The package follows a fairly standard routine. Data for the Dimension is transformed into the required format using SSIS, following this it is inserted into the target table. On the way an initial check is made to determine if the record is new ‘LKU – Check Exists’ and a secondary check to determine if the record has changed, which is subsequently used in an update routine.

Although the package was incrementally loading, it was having to sometimes check several million rows to determine if these had changed, as the table was quite wide I decided to implement the HASHBYTES() function in order to take a hash of the columns for comparison rather than compare each of the columns.

The initial results were quite promising with the package running in around half the time, however on a particularly big load I noticed the package failed as it had run out of memory for the second Lookup (full cache was used).

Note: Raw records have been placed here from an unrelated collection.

/-- A signed record (R367). -/
def State.tideRecord (s : State) (b : BitVec 4) (why seq prev : Nat) : BitVec 2048 :=
  let x := s.berth b
  let cnt := ((List.range 10).map fun i => (x.tide.counters.toList.getD i 0).toNat * 2 ^ (64 * i)).sum
  let body := 0x4B4D4454 + 2 ^ 32 + b.toNat * 2 ^ 48 + why * 2 ^ 56 + seq % 2 ^ 64 * 2 ^ 64 + s.cycle % 2 ^ 64 * 2 ^ 128
    + x.gstep.toNat * 2 ^ 192 + cnt * 2 ^ 256 + prev * 2 ^ 896
  let sig := Config.signature (sha384 (leBytes 160 body)) b.toNat x.free
  BitVec.ofNat 2048 (body + sig.1.toNat * 2 ^ 1280 + sig.2.toNat * 2 ^ 1664)

/-- A TIDEMARK RECORD is generated, held, and written where there is a place (R368). -/
def State.tidemark (s : State) (b : BitVec 4) (why : Nat) : State :=
  let t := (s.berth b).tide
  let full := decide (64 ≤ t.held.length)
  if full && (why == 0 || why == 1) then s
  else
    let s := s.countLines b
    let last := t.lastRec.toNat
    let seq := if full then num last 64 64 else t.seq.toNat
    let prev := if full then num last 896 384 else (sha384 (leBytes 256 last)).toNat
    let r := s.tideRecord b why seq prev
    let held := (if full then t.held.dropLast else t.held) ++ [r]
    ((s.useFree b.toNat 1).onTide b fun t =>
      { t with held := held, lastRec := r, seq := BitVec.ofNat 64 (seq + 1) }).flushHeld b

/-- A chain starts: SEQ 0, PREV the register M0 (R368). -/
def State.startChain (s : State) (b : BitVec 4) : State :=
  let s := { s with dram := s.dram.clearTally b.toNat }
  let r := s.tideRecord b 4 0 (s.headland.m[0]).toNat
  (s.useFree b.toNat 1).onTide b fun t => { t with held := [r], lastRec := r, seq := 1 }

def execTmreq (berth : BitVec 4) (_v : Word) (s : State) : Out := .next (s.tidemark berth 1)

def State.writeTmn (s : State) (b : BitVec 4) (v : Word) : State :=
  (s.onTide b fun t => { t with tmn := keepBits v 0 5 }).flushHeld b
def execTmn (berth : BitVec 4) (v : Word) (s : State) : Out := .next (s.writeTmn berth v)

def State.writeTmtail (s : State) (b : BitVec 4) (v : Word) : State := (s.onTide b fun t => { t with tail := v }).flushHeld b
def execTmtail (berth : BitVec 4) (v : Word) (s : State) : Out := .next (s.writeTmtail berth v)

/-- The period of a berth's records (R368): the seconds that its configuration gives (log 91). -/
def tidePeriod (c : BerthConfig) : Nat := c.tideSecs * Config.secondCycles

/-- TIDEMARK PERIODIC: the timer of a chain has expired. -/
def State.tideDue (s : State) (b : Berth) : Bool := b.created && decide (b.tide.nextAt ≤ s.cycle)

def execTidemarkPeriodic (berth : BitVec 4) (s : State) : Out :=
  if s.tideDue (s.berth berth) then
    .next ((s.tidemark berth 0).onTide berth fun t => { t with nextAt := s.cycle + tidePeriod (s.berth berth).cfg })
  else .next s

/-! The mailbox (R369). -/

def bufBytes (buf : List Byte) : List Byte := buf ++ List.replicate (4096 - buf.length) 0

/-- The status of a command: done, with its result. -/
def State.answer (s : State) (fn : HostFn) (result : Nat) : State :=
  let w := BitVec.ofNat 64 (2 + 2 ^ 8 * result)
  let h := s.headland
  { s with headland := match fn with
      | .physical => { h with mbstat := w }
      | .virtual b => { h with vfstat := h.vfstat.set b.toNat w b.isLt } }

def State.setBuf (s : State) (bs : List Byte) : State :=
  let h := { s.headland with mbbuf := bs ++ (bufBytes s.headland.mbbuf).drop bs.length }
  { s with headland := h }

/-- Extend a measurement register (R370). -/
def State.measure (s : State) (i : Fin 8) (d : BitVec 384) : State :=
  let h := { s.headland with m := s.headland.m.set i (extend s.headland.m[i] d) }
  { s with headland := h }

def State.appendImage (s : State) (len : Nat) : State :=
  let h := { s.headland with image := s.headland.image ++ (bufBytes s.headland.mbbuf).take len }
  ({ s with headland := h }).answer .physical 0
def execAppendFirmware (len : BitVec 16) (s : State) : Out := .next (s.appendImage len.toNat)

def State.dropImage (s : State) : State := { s with headland := { s.headland with image := [] } }

/-- VERIFY AND START THE FIRMWARE (R370). -/
def State.startFirmware (s : State) : State :=
  let img := s.headland.image
  if !Config.firmwareFormed img then s.dropImage.answer .physical 4
  else if !Config.firmwareSigned img then s.dropImage.answer .physical 2
  else if !Config.firmwareFresh img then s.dropImage.answer .physical 3
  else
    let s := (s.measure 0 (sha384 img)).measure 1 Config.tableDigest
    let h := { s.headland with started := true, image := [] }
    ({ s with headland := h }).answer .physical 0
def execStartFirmware (s : State) : Out := .next s.startFirmware

/-- The berth of a function, or 16 for the physical one. -/
def fnOwner : HostFn → Nat
  | .physical => 16
  | .virtual b => b.toNat

/-- ATTESTATION REPORT (R371). -/
def State.attest (s : State) (fn : HostFn) : State :=
  let nonce := leNat ((bufBytes s.headland.mbbuf).take 48)
  let meas := ((List.range 8).map fun i => (s.headland.m.toList.getD i 0).toNat * 2 ^ (384 * i)).sum
  let own := match fn with
    | .physical => 0xFF * 2 ^ 48
    | .virtual b =>
      let x := s.berth b
      b.toNat * 2 ^ 48 + num x.tide.lastRec.toNat 64 64 * 2 ^ 128
        + (sha384 (Config.configBytes x.cfg)).toNat * 2 ^ 3648 + (sha384 (leBytes 256 x.tide.lastRec.toNat)).toNat * 2 ^ 4032
  let body := 0x54535441 + 2 ^ 32 + s.cycle % 2 ^ 64 * 2 ^ 64 + nonce * 2 ^ 192 + meas * 2 ^ 576 + own
  let o := fnOwner fn
  let sig := Config.signature (sha384 (leBytes 672 body)) o (s.freeNo o)
  let w := body + sig.1.toNat * 2 ^ 5376 + sig.2.toNat * 2 ^ 5760
  ((s.useFree o 1).setBuf (leBytes 768 w)).answer fn 0
def execAttestationReport (fn : HostFn) (s : State) : Out := .next (s.attest fn)

def State.giveCertificate (s : State) : State := (s.setBuf (Config.certificate.take 4096)).answer .physical 0
def execIdentityCertificate (s : State) : Out := .next s.giveCertificate

/-- EXTEND MEASUREMENT: M3 to M7 only. -/
def State.extendMeasurement (s : State) (m : BitVec 3) : State :=
  if m.toNat < 3 then s.answer .physical 1
  else (s.measure m.toFin (BitVec.ofNat 384 (leNat ((bufBytes s.headland.mbbuf).take 48)))).answer .physical 0
def execExtendMeasurement (m : BitVec 3) (s : State) : Out := .next (s.extendMeasurement m)

/-! Berth configurations (R358, R360, R372, R376). -/

/-- No cache keeps what it holds of a berth's memory, but for lines that meet a condition: the L1s and instruction caches of its cores,
and the translation caches (R364, R365). -/
def State.dropCaches (s : State) (b : BitVec 4) (keep : Line → Bool) : State :=
  let clear (c : Core) : Core :=
    let c := { c with loc := { c.loc with xlate := c.loc.xlate.filter fun p => p.1 != b } }
    if c.owner = some b then { c with loc := { c.loc with lines := c.loc.lines.filter keep, icache := [] } } else c
  { s.onAll clear with xlates := s.xlates.filter fun x => x.berth != b }

/-- Change a bank's owner id, toggling its epoch if it has been written since the last toggle (R376). No cache of the berth that
loses the bank keeps data of it (R365). -/
def State.giveBank (s : State) (bank owner : Nat) : State :=
  if s.dram.owner bank = owner then s
  else
    let old := s.dram.owner bank
    let s := if s.dram.written.contains bank then s.toggleBank bank else s
    let s := if old < 16 then s.dropCaches (BitVec.ofNat 4 old) Line.open_ else s
    { s with dram := { s.dram with owners := wr (resetOwner bank) s.dram.owners bank (BitVec.ofNat 5 owner) } }

/-- The banks of a berth, by their owner ids. -/
def Dram.banksOf (d : Dram) (b : BitVec 4) : List Nat := (List.range 12288).filter fun k => d.owner k == b.toNat

/-- Berth 0 enters full service with the banks of slack water, which its first configuration may name anew. -/
def State.bankFree (s : State) (b : BitVec 4) (k : Nat) : Bool :=
  let o := s.dram.owner k
  o == b.toNat || o == 31 || (decide (o < 16) && (s.berth (BitVec.ofNat 4 o)).marked)

def cfgFormed (c : BerthConfig) : Bool :=
  decide (1 ≤ c.sliceMs) && decide (c.sliceMs ≤ 100) && c.banks.all (fun k => decide (k.toNat < 12288))
    && c.segments.all (fun e => decide (e.1 < 1024)) && c.context.all (fun x => decide (x.2 ≤ 4096)) && decide (c.retryLimit ≤ 7)
    && decide (1 ≤ c.drainUs) && decide (c.drainUs ≤ 1000) && decide (1 ≤ c.tideSecs) && decide (c.tideSecs ≤ 3600)
    && (c.quota == 0 || (decide (1 ≤ c.quotaMs) && decide (c.quotaMs ≤ 10000)))
    && c.thermal.length == 12 && c.tokenCap.length == 4 && c.tokenRefill.length == 4

/-- Slack-water service has nothing to give but shoal 0 of each die and its own banks (R372, log 49). -/
def inSlack (c : BerthConfig) : Bool :=
  c.cores.all slackCores.contains && !c.pool && c.banks.all fun k => resetOwner k.toNat == 0

/-- A resource is given to another berth, or the totals are exceeded (R358); in slack-water service, what a configuration names is not
there (R372). -/
def State.cfgRefused (s : State) (b : BitVec 4) (c : BerthConfig) : Bool :=
  let others := (s.berths.filter fun x => x.created && x.no != b).map (·.cfg)
  let sum (f : BerthConfig → Nat) : Nat := ((c :: others).map f).sum
  let beyond (f : BerthConfig → Nat) (n : Nat) : Bool := sum f != 0 && decide (n < sum f)
  let x := s.berth b
  let now := s.dram.banksOf b
  let same := c.banks.all (fun k => now.contains k.toNat) && now.all fun k => c.banks.any fun j => j.toNat == k
  !cfgFormed c || (s.headland.slack && (b != 0 || !inSlack c))
    || others.any (fun o => c.cores.any o.cores.contains || c.ways0 &&& o.ways0 != 0 || c.ways1 &&& o.ways1 != 0
        || c.slots.any o.slots.contains)
    || c.banks.any (fun k => !s.bankFree b k.toNat)
    || beyond (·.earlyShare) 2048 || beyond (·.landingShare) 4096 || beyond (·.combineShare) 16 || beyond (·.xlateShare) 8192
    || beyond (fun k => (k.context.map (·.2)).getD 0) Config.contextTotal
    || (List.range 12).any (fun z => beyond (fun k => k.thermalShare z) 64)
    || (!same && x.created && !x.sched.stopped && !x.marked)

/-- The peers of a berth: what they have counted stays (R294). -/
def peersOf (old : List (Nat × Bool × Bool)) (bindings : List (Nat × Nat)) : List (Nat × Bool × Bool) :=
  bindings.map fun p => (p.1, ((old.find? fun q => q.1 == p.1).map (·.2)).getD (false, false))

/-- The berth-physical addresses at which a part reaches device memory. -/
def State.partTouches (s : State) (b : BitVec 4) : Part → List Nat
  | .move ps => ps.flatMap fun q => [q.1, q.2].filterMap fun l => match l with
    | .dev oid va _ => some (s.current b oid va)
    | _ => none
  | .load va _ => [va]
  | .store va _ => [va]
  | .fill va => [va]
  | .tap _ va => [va]

/-- Something of a berth that has begun still uses a segment by its entry: a command with parts left, a shore packet, or a tick
(R179). -/
def State.segmentBusy (s : State) (b : BitVec 4) (n : Nat) : Bool :=
  let inSeg (va : Nat) : Bool := va / 2 ^ 30 == n
  let x := s.berth b
  s.holders.any (fun c => allQueues.any fun q => (c.commands q).any fun k =>
      k.ref.berth == b && (match k.plan with | some p => p.left.flatten | none => []).any fun y => (s.partTouches b y).any inSeg)
    || s.transit.shore.any (fun p => p.ref.berth == b && p.touches.any inSeg)
    || x.obj.regions.any fun r => !x.regionIdle r && decide (r.base / 2 ^ 30 ≤ n) && decide (n ≤ (r.base + 32 * r.words) / 2 ^ 30)

/-- Step 3 of R179: what is held for a segment under its old entry is performed, and its lines leave the L1s. -/
def State.retireSegment (s : State) (b : BitVec 4) (n : Nat) : State :=
  let inSeg (l : Line) : Bool := l.ref.berth == b && l.va / 2 ^ 30 == n
  let held := (s.holders.flatMap fun c => c.loc.lines) ++ s.transit.homeward ++ s.transit.partials ++ (s.berth b).obj.waiting
  let s := (((held.filter fun l => inSeg l && (match l.st with | .data _ => false | _ => true)).map (·.va)).dedup).foldl
    (fun s va => s.recall b va) s
  s.onAll fun c => if c.owner = some b || c.ofBerth b then
    { c with loc := { c.loc with lines := c.loc.lines.filter (fun l => l.va / 2 ^ 30 != n)
                                 icache := c.loc.icache.filter fun l => l / 2 ^ 30 != n } } else c

/-- Change a segment entry (R179): Headland counts SGEN. -/
def State.changeSegment (s : State) (b : BitVec 4) (n : Nat) (e : SegEntry) : State :=
  let s := s.retireSegment b n
  let old := (s.berth b).segment n
  s.onBerth b fun x =>
    let segs := x.cfg.segments.filter (fun p => p.1 != n) ++ [(n, { e with sgen := old.sgen + 1 })]
    { x with cfg := { x.cfg with segments := segs } }

/-- The entries that a configuration changes. -/
def segChanges (x : Berth) (c : BerthConfig) : List (Nat × SegEntry) :=
  let y := { x with cfg := c }
  (((x.cfg.segments ++ c.segments).map (·.1)).dedup.map fun n => (n, y.segment n)).filter fun p =>
    decide ({ p.2 with sgen := (x.segment p.1).sgen } ≠ x.segment p.1)

/-- Harbour takes into force what a configuration says of the quota, the token pools and the context area (R41, R354, R358, R359):
the pools of a new berth start full, and another quota starts a period (log 75). -/
def Sched.configure (x : Sched) (old c : BerthConfig) (fresh : Bool) (now : Nat) : Sched :=
  let x := if fresh then { x with tokens := Vector.ofFn fun (i : Fin 4) => tokenUnit * usCycles * c.tokenCap.getD i.val 0 } else x
  let x := match c.context with
    | some p => { x with cxb := keepBits p.1 16 36, cxn := BitVec.ofNat 64 p.2 }
    | none => x
  if c.quota = old.quota && c.quotaMs == old.quotaMs then x else { x with cycles := 0, quotaAt := none, periodAt := now }

/-- The ways of a die that a configuration takes away: their lines are written back, and leave them (R183). -/
def State.takeWays (s : State) (b : BitVec 4) (c : BerthConfig) : State :=
  let x := s.berth b
  let lost (l : L2Line) : Bool :=
    let die := homeDie l.line
    (x.ways die).getLsbD l.way && !(if die = 0 then c.ways0 else c.ways1).getLsbD l.way && s.dram.owner (bankOf l.line) == b.toNat
  { s with dram := s.dram.hold (s.dram.l2.filter fun l => !lost l) }

/-- The tasks of a berth run in the mode that it is marked with, those that are checkpointed too (R296). -/
def State.markTasks (s : State) (b : BitVec 4) (det : Bool) : State :=
  let f (c : Core) : Core := if c.ofBerth b then { c with task := c.task.map fun t => { t with det := det } } else c
  (s.onAll f).onSched b fun x => { x with ckpts := x.ckpts.map fun k => { k with core := f k.core } }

I found this odd because the HASHBYTES function only returned a single value and I anticipated this would be smaller than the sum of the columns, however on a little deeper investigation I found that by default any row returned using the HASHBYTES function are all of a default size 8000 bytes.

image

A quick check of the SQL Documentation of the HASHBYTES function at http://msdn.microsoft.com/en-GB/library/ms174415.aspx states that the size of the data returned for the HASHBYTES function when used with the SHA2-256 algorithm is 32 bytes meaning that most of this space was being wasted.

Therefore changing the formula from 1 to 2 below significantly increases the efficiency of the lookup and also make the cache size required smaller by a factor of around 250!

1. HASHBYTES('SHA2_256',[ProductName] + '|' + [CategoryName]) AS HashValue

2. CONVERT(VARBINARY(32),HASHBYTES('SHA2_256',[ProductName] + '|' + [CategoryName])) AS NewHash

Upon doing this the size of each row was significantly reduced, the package is running faster than before and most importantly there are no memory issues :)

image